Learn some tips on how to make working for a terrible boss bearable. iStockphoto

How to handle a toxic boss

Tess Vigeland Dec 30, 2011
Learn some tips on how to make working for a terrible boss bearable. iStockphoto

Tess Vigeland: Whether you’re freelancing or working for The Man, everyone can relate to the universal nightmare of working for a difficult boss. Here’s what some of you told us this year about your experience with the corner office.

Jeffrey Hayes: Jeffrey Hayes from New Rochelle, N.Y. Yes I’ve had a bad boss. We hired a new office manager, and she just totally turned the office upside-down. I had a run-in with her. She gave me a bad review, and I asked her: did she really know what I do? And she said, “No, I don’t, and I really don’t care.” Next thing I know, I’m gone. I moved on and got a better job.

Laura Hughes: Laura Hughes. I live in New Jersey, and I have to commute with the bus. When I was a lot younger, I worked for Verizon, and all the other bosses that I had would let me come in 15 minutes early and leave 15 minutes early due to my bus schedules. And then I got put to another department and this woman, she was just, “I don’t care, I live in New Jersey too. Deal with it. Besides that, I feel like I’ve been pretty lucky.

Well Alison Green, who writes the “Ask a Manager” blog, says there are good and bad ways… to deal with a difficult supervisor.

Alison Green: I think one of the key elements no matter what type of boss you have, is no matter what your frustrations are, you want to get really clear in your own mind about what you can and can’t control.

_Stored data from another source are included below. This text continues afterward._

-- ==== Sys2Proof/Certificates/Slice0/Obligations.lean ====
section
/-! DEFINITION. The statements for the provers, one definition each: the machine as a whole, its invariants, the rules of the
screens and ceilings, frames, notices, time, wind and sweep, the tables and the commit, and the resets. -/

section

open Sys2Proof Sys2Proof.Machine

/-! ## The machine as a whole -/

/-- A step takes the command at the front of the queue and runs it on the state whose queue is the rest. -/
def Obligations.StepRunsFrontCommand : Prop :=
  ∀ (s : State) (c : Instr) (rest : List Instr),
    step { s with pending := c :: rest } = exec c { s with pending := rest }

/-- Every command, in every state, answers a next state, and leaves the queue of waiting commands as it was. -/
def Obligations.EveryCommandCompletes : Prop :=
  ∀ (c : Instr) (s : State), ∃ t : State, exec c s = .next t ∧ t.pending = s.pending

/-- With no command waiting, a part that is not at work idles, and a part at work lets 1 ms pass at its time base and at every
running timer and queues the expiries and ticks that then fall due. The step is the model's own (log entry 11); the periods
and durations are those of R163 and R178. -/
def Obligations.IdlePassesAMillisecond : Prop :=
  ∀ s : State, s.pending = [] →
    (s.phase ≠ .running → step s = .next s) ∧
    (s.phase = .running → ∃ t : State, step s = .next t ∧
      s.OnlyChanges t [.pending, .clock, .rim, .governor, .policy, .notices] ∧
      t.clock = { s.clock with now := s.clock.now + 1, sinceQuarter := s.clock.sinceQuarter + 1 } ∧
      t.rim = { s.rim with watch := s.rim.watch.map (· - 1) } ∧
      t.notices = { s.notices with flush := s.notices.flush.map (· - 1) } ∧
      t.policy = { s.policy with timer := s.policy.timer.map (· - 1), walkAge := s.policy.walkAge + 1 } ∧
      t.governor = { s.governor with drives := t.governor.drives } ∧
      (∀ d : DriveIx, t.drive d = { s.drive d with stale := (s.drive d).stale.map (· - 1) }) ∧
      (Instr.quarterTick ∈ t.pending ↔ 250 ≤ s.clock.sinceQuarter + 1) ∧
      ((∃ b, Instr.rideSecondTick b ∈ t.pending) ↔ 250 ≤ s.clock.sinceQuarter + 1 ∧ s.clock.quarters = 3) ∧
      (Instr.encoderWatchExpiry ∈ t.pending ↔ ∃ ms, s.rim.watch = some ms ∧ ms ≤ 1) ∧
      (∀ d : DriveIx, Instr.stalenessTimerExpiry d ∈ t.pending ↔ ∃ ms, (s.drive d).stale = some ms ∧ ms ≤ 1) ∧
      (Instr.flushTimerExpiry ∈ t.pending ↔ ∃ ms, s.notices.flush = some ms ∧ ms ≤ 1) ∧
      (Instr.commitTimerExpiry ∈ t.pending ↔ ∃ ms, s.policy.timer = some ms ∧ ms ≤ 1) ∧
      (s.policy.commit = .walking → 19 ≤ s.policy.walkAge → Instr.commitWalkCompletion s.policy.walk ∈ t.pending))

/-- A part held in reset or without power takes no event and no request: only its pins, its resets and the loss of power act on
it, and of these STOP_IN moves nothing but its level (that a part not at work holds the level of the pin is log entry 38, and
that a part without power keeps all it held is log entry 15: the model's). In a part at work whose queues are settled, a
request that finds the part queue full is discarded and leaves no trace (R13, R137, R187). -/
def Obligations.CommandsTheStateShutsOut : Prop :=
  (∀ (c : Instr) (s : State), s.phase ≠ .running → (∀ cause, c ≠ .coldReset cause) → (∀ m, c ≠ .endOfColdReset m) →
    c ≠ .stopInAssertion → c ≠ .stopInRelease → c ≠ .powerLoss → exec c s = .next s) ∧
  (∀ s : State, s.phase ≠ .running →
    exec .stopInAssertion s = .next { s with stopIn := true } ∧ exec .stopInRelease s = .next { s with stopIn := false }) ∧
  (∀ (c : Instr) (s : State), c.requester ≠ none → s.phase = .running → 8 ≤ s.path.part.length → s.Fed → s.notices.Between →
    exec c s = .next s)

And if you just accept that certain things are just the reality of your boss’s working style, then you can focus less on what might be a pretty fruitless battle to try to change her and more on ways that you can work effectively in that context.

So, to give you an example, let’s say that you have a manager who’s just really busy, and she’s pulled in a bunch of different directions and she’s always canceling these regular weekly meetings, so you can never get her attention when you need it. So, if you accept that that’s just the way she is, and you’re not going to change her, then you can start thinking about what you can do within that context. Maybe you start anticipating that she is going to cancel on you. When you run into her in the hallway, you grab her for a minute and you ask the most important questions you have.

Vigeland: What about if you’re faced with a truly terrible person? You know, you hear these nightmare stories. You know, aside from going to H.R., what other recourse do you have, and at what point does that become mandatory?

Green: You know, I think you have to be really clear on what your own bottom line is, and it’s different for everyone. But you’ve got to step back, take your emotions out of the equation and try to figure out what you really can and can’t live with. And if something you just hate about your boss isn’t going to change — she’s just a terrible person or she’s crazy, which is something that really happens — then your next step is to decide whether you can live with that and still be reasonably happy. And if you can’t, you’re probably better off accepting that so you can look for ways to move on.

But a lot of times, if you just accept a bad boss as part of the package, you can find yourself living with it more comfortably. For instance, maybe you hate your boss, she’s a terrible person, but you have a really short commute to work and you love that. You might ultimately decide you would rather keep that short commute, even if it means that your terrible boss is part of the deal.

Vigeland: And I guess what is the real complicating factor there is that any boss you have has so much power over your future. And, if you’ve got a bad boss, confronting them is probably not a good idea, because they certainly have power over raises and promotions and things like that. How do you deal with that power structure?

Green: It’s easily the hardest part of the dynamic, but I do encourage people to speak up if they’re unhappy. Try to do it unemotionally, be smart about it. You want to bring it up in a time your boss isn’t swamped or frazzled or in a bad mood. You want to think ahead of time about your delivery, not just wing it; the same way you would want your boss to do if she were raising something sensitive with you.

Vigeland: I’m guessing you also get some questions from managers. What are they saying about how we should be dealing with them? I mean, I’m sure they all think that they’re awesome.

Green: They do, they think they’re great. Uh, no, actually, I think people tend to forget that their boss is human. There are going to be times when she’s grouchy, or just not doing her job very well, or frustrated or frazzled. And some of the letters that I get from bosses show insecurity. They think that their employees hate them or they’re really uncertain about how to handle a tough convo or they have someone who’s not performing and they’re feeling insecure about their ability to turn that around. So I think from the employee side of it, recognizing that your boss is human and you could be in those shoes some day can sometimes give some helpful insight.

Vigeland: Have you ever had a bad boss?

Green: I have had a ton of bad bosses. I always tell people that everything that I learned about how to manage well came from watching what not to do.

Vigeland: Well, I’ve had four workplaces in my life, and two of them I had, let’s say, questionable bosses. Of course, my current one is the best boss ever!

Green: I’m sure that’s true.

Vigeland: Alison Green writes the blog “Ask a Manager” and she’s the author of How to Get a Job: Secrets of a Hiring Manager. Thanks so much, it’s been fun.

Green: Thanks so much for having me.